Collapses of civil infrastructures strike public opinion more and more often. They are generally due to either structural deterioration or modified working conditions with respect to the design ones. The main challenge of structural health monitoring is to increase the safety level of ageing structures by detecting, locating and quantifying the presence and the development of damages, possibly in real-time

However, visual inspections—whose frequencies are usually determined by the importance and the age of the structure—are still the workhorse in this field, even if they are rarely able to provide a quantitative estimate of structural damages. Therefore, it is evident why recent advances in sensing technologies and signal processing, coupled to the increased availability of computing power, are creating huge expectations in the development of robust and continuous SHM systems.

Structural health monitoring (SHM) and rapid damage assessment after natural hazards and disasters have become an important focus in civil engineering. Moreover, structural response records and images as the data media play an increasing role in nowadays data explosion epoch.
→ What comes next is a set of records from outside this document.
-- ==== Sys2Proof/Tests/Slice0.lean ====
section
/-! SUPPORT. Tests, each on one step or one function, with the vector of 95_test_vectors.md or the rule's own example it is
taken from; then a witness for every statement with hypotheses, clause by clause, at the edges of its ranges. -/

namespace Sys2Proof.Tests

open Sys2Proof.Machine

/-- CFG-A's block after reset with the draws raw = 0, ovf_pending = 0. -/
def blockA : State := State.resetWith Config.cfgA 0 false

/-- The block with the given tick and raw count. -/
def clockAt (ticks : Word) (raw : BitVec 16) : State := { blockA with clock := ⟨raw, ticks, false, true⟩ }

/-- The block with OVF masked. -/
def masked (s : State) : State := { s with mask := ⟨1, [0]⟩ }

/-- The block with one slot's items. -/
def withSlot (n : Nat) (v : Slot) (s : State) : State := { s with slots := s.slots.set n v }

/-- The block transmitting at E = 0 with a match armed at `target`. -/
def armedAt (target : Word) (s : State) : State := { s with tx := ⟨.transmitting, .high, target, true, false⟩ }

/-- The block transmitting with a fired match. -/
def firedAt (target : Word) (s : State) : State := { s with tx := ⟨.transmitting, .high, target, false, true⟩ }

/-- The queue of capacity 4 holding the given pulses from index 0. -/
def queueOf (ps : List Pulse) (s : State) : State :=
  { s with queue := ⟨ps.map some ++ List.replicate (4 - ps.length) none, 0, ps.length⟩ }

/-- A full queue of capacity 4. -/
def fullQueue (s : State) : State := queueOf [⟨.high, 20⟩, ⟨.high, 30⟩, ⟨.high, 40⟩, ⟨.high, 50⟩] s

/-- The block with a host command next, on the host's turn. -/
def hostNext (c : Command) (s : State) : State := { s with hostCmds := [.command c], turns := [.host] }

/-- The next state of an outcome. -/
def next? : Host.Outcome State Fault Refusal → Option State
  | .next t => some t
  | _ => none

/-- A command's next state. -/
def run (i : Instr) (s : State) : Option State := next? (exec i s)

/-! ### Well-formedness -/

theorem test_wellFormed_refuses_slot_16 :
    ((Instr.perInit 16).wellFormed || (Instr.perIsNow 16).wellFormed || (Instr.dlReset 16).wellFormed ||
      (Instr.vdlReset 16 0).wellFormed || (Instr.dlIsNow 16).wellFormed) = false := by decide

theorem test_wellFormed_takes_slot_15 :
    ((Instr.perInit 15).wellFormed && (Instr.perIsNow 15).wellFormed && (Instr.dlReset 15).wellFormed &&
      (Instr.vdlReset 15 0).wellFormed && (Instr.dlIsNow 15).wellFormed) = true := by decide
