/-- At TXBUF[255], and the reads while busy and while idle. -/
theorem witness_BusyBlockDropsHostWrites :
    (sendb2 .transfer .polled 0#8).busy = true ∧ 255 ≤ 255 ∧
    255 < (sendb2 .transfer .polled 0#8).cfg.bufSize ∧
    (turn (.host (.write 0x1FF 1 0#32)) (sendb2 .transfer .polled 0#8)).turns =
      .host (.write ((sendb2 .transfer .polled 0#8).cfg.hostBase + 0x100 + 255) 1 0#32) :: [] ∧
    (turn (.host (.write 0 4 3#32)) (sendb2 .transfer .polled 0#8)).turns =
      .host (.write (sendb2 .transfer .polled 0#8).cfg.hostBase 4 3#32) :: [] ∧
    (turn (.host (.read 0x2FF 1)) (sendb2 .transfer .polled 0#8)).turns =
      .host (.read ((sendb2 .transfer .polled 0#8).cfg.hostBase + 0x200 + 255) 1) :: [] ∧
    (turn (.host (.read 0x2FF 1)) stC).turns = .host (.read (stC.cfg.hostBase + 0x200 + 255) 1) :: [] ∧
    (turn (.host (.read 0x100 1)) stC).turns = .host (.read (stC.cfg.hostBase + 0x100 + 0) 1) :: [] ∧
    (turn (.host (.read 0x004 4)) stC).turns = .host (.read (stC.cfg.hostBase + 0x004) 4) :: [] ∧
    (turn (.host (.read 0x008 4)) stC).turns = .host (.read (stC.cfg.hostBase + 0x008) 4) :: [] ∧
    stC.busy = false := by decide

theorem witness_StatHoldsBusyResultInit :
    (turn (.host (.read 0x004 4)) stC).turns = .host (.read (stC.cfg.hostBase + 0x004) 4) :: [] ∧
    (turn (.host (.write 0x004 4 7#32)) stC).turns = .host (.write (stC.cfg.hostBase + 0x004) 4 7#32) :: [] := by
  decide

/-- A write at each edge of the ignored places, and a read at each edge of the reserved ones. -/
theorem witness_ReadOnlyAndReservedPlaces :
    (4 = 4 ∧ 0x004 % 4 = 0 ∧ 0x004 ≤ 0x004 ∧ 0x004 < 0x100) ∧
    (4 = 4 ∧ 0x0FC % 4 = 0 ∧ 0x004 ≤ 0x0FC ∧ 0x0FC < 0x100 ∧ 0x00C ≤ 0x0FC) ∧
    (1 = 1 ∧ 0x200 ≤ 0x200 ∧ 0x3FF < 0x400 ∧ 0x300 ≤ 0x3FF) ∧
    (turn (.host (.write 0x3FF 1 5#32)) stC).turns = .host (.write (stC.cfg.hostBase + 0x3FF) 1 5#32) :: [] ∧
    (turn (.host (.read 0x0FC 4)) stC).turns = .host (.read (stC.cfg.hostBase + 0x0FC) 4) :: [] := by decide

/-- Accesses on both sides of the rule: the last word and byte, a byte below 0x100, past the window. -/
theorem witness_UndefinedHostAccessesAreRefused :
    (turn (.host (.read 0x0FC 4)) stC).turns = .host (.read 0x0FC 4) :: [] ∧
    afterStep (turn (.host (.read 0x0FC 4)) stC) (fun t => t.turns) = some [] ∧
    afterStep (turn (.host (.read 0x3FF 1)) stC) (fun t => t.turns) = some [] ∧
    afterStep (turn (.host (.read 0x0FF 1)) stC) (fun t => t.turns) = none ∧
    afterStep (turn (.host (.read 0x400 1)) stC) (fun t => t.turns) = none := by decide

theorem witness_TxbufWritesAreReadBack :
    stC.mem.wf = true ∧ 255 ≤ 255 ∧ 255 < stC.cfg.bufSize ∧ stC.busy = false ∧
    (turn (.host (.write 0x1FF 1 0xA5#32)) stC).turns =
      .host (.write (stC.cfg.hostBase + 0x100 + 255) 1 ((0xA5#8 : Byte).setWidth 32)) :: [] ∧
    (({ stC with turns := [.host (.write 0x1FF 1 0xA5#32), .host (.read 0x1FF 1)] } : State).turns =
      .host (.write (stC.cfg.hostBase + 0x100 + 255) 1 ((0xA5#8 : Byte).setWidth 32)) ::
        .host (.read (stC.cfg.hostBase + 0x100 + 255) 1) :: []) := by decide

theorem witness_ResetTurnRestoresResetValues :
    (turn .reset (sendb2 .transfer .polled 0#8)).turns = .reset :: [] := by decide

theorem witness_IdleBlockWaits :
    stC.busy = false ∧ stC.turns = [] ∧ (turn .sequencer stC).turns = .sequencer :: [] := by decide

/-- At both ends of the range of the divisor: 0, and 255 with a core clock of 526 x 100 kHz. -/
theorem witness_ConfigProgramsTheBus :
    stC.cfg.Legal ∧ stC.busy = false ∧ 0 ≤ divisor stC.cfg 0#2 .fastPlus ∧
    divisor stC.cfg 0#2 .fastPlus ≤ stC.cfg.bitrateMax ∧
    ({ stC.cfg with fCoreHz := 52600000 } : Params).Legal ∧
    divisor { stC.cfg with fCoreHz := 52600000 } 0#2 .standard = 255 := by decide

theorem witness_RejectedConfigChangesOnlyResult :
    stC.busy = false ∧ ¬ (0 ≤ divisor stC.cfg 1#2 .fast ∧ divisor stC.cfg 1#2 .fast ≤ stC.cfg.bitrateMax) ∧
    ¬ (0 ≤ divisor stC.cfg 3#2 .low ∧ divisor stC.cfg 3#2 .low ≤ stC.cfg.bitrateMax) := by decide

theorem witness_SlaveRoleWritesTwoRegisters :
    stC.busy = false ∧ stC.init = true ∧
    (Role.slaveReceive = .slaveTransmit ∨ Role.slaveReceive = .slaveReceive) := by decide

theorem witness_MasterRoleOnlyRecordsTheRole :
    stC.busy = false ∧ stC.init = true ∧
    (Role.masterReceive = .masterTransmit ∨ Role.masterReceive = .masterReceive) := by decide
Meanwhile, artificial intelligence (AI) and machine learning (ML) technologies are developing rapidly, especially in applications of deep learning (DL) in computer vision, which made giant progress in recent years.

In addition, the objective of implementation of ML and DL is to make computers perform labor-intensive repetitive tasks and also learn from past experiences. Nowadays, structural damage recognition using images is one of the important topics in vision-based SHM and structural reconnaissance, which greatly relies on human visual inspection and experience. However, several recent non-DL studies are addressing issues related to relatively tedious manual efforts.

Thus, following this trend, it is timely to implement the state-of-art DL technologies in civil engineering applications and evaluate its potential benefits. Computer vision is a field of artificial intelligence that trains the computer to interpret and understand the visual world. Using digital images from cameras and videos and deep learning models, machines can accurately identify and classify objects and then react to what they see. In deep learning a convolutional neural network is a class of artificial neural network most commonly applied to analyze visual imagery, CNN has been at the heart of spectacular recent advances in deep learning and is better than traditional computer vision and machine learning approaches due to many reasons including its depth of architecture and it no longer needing low level features or feature engineering, so CNNs use relatively little preprocessing compared to other image classification algorithms.

With such strong advances in image classification we have the chance to use it for structural health monitoring, so far only a few researches or applications of CNN exist in post disaster reconnaissance or SHM, civil engineering applications have not fully benefited from the data driven computer science or computer vision technologies, and so our aim is to combine the two fields and have a program that civil engineering can benefit from greatly.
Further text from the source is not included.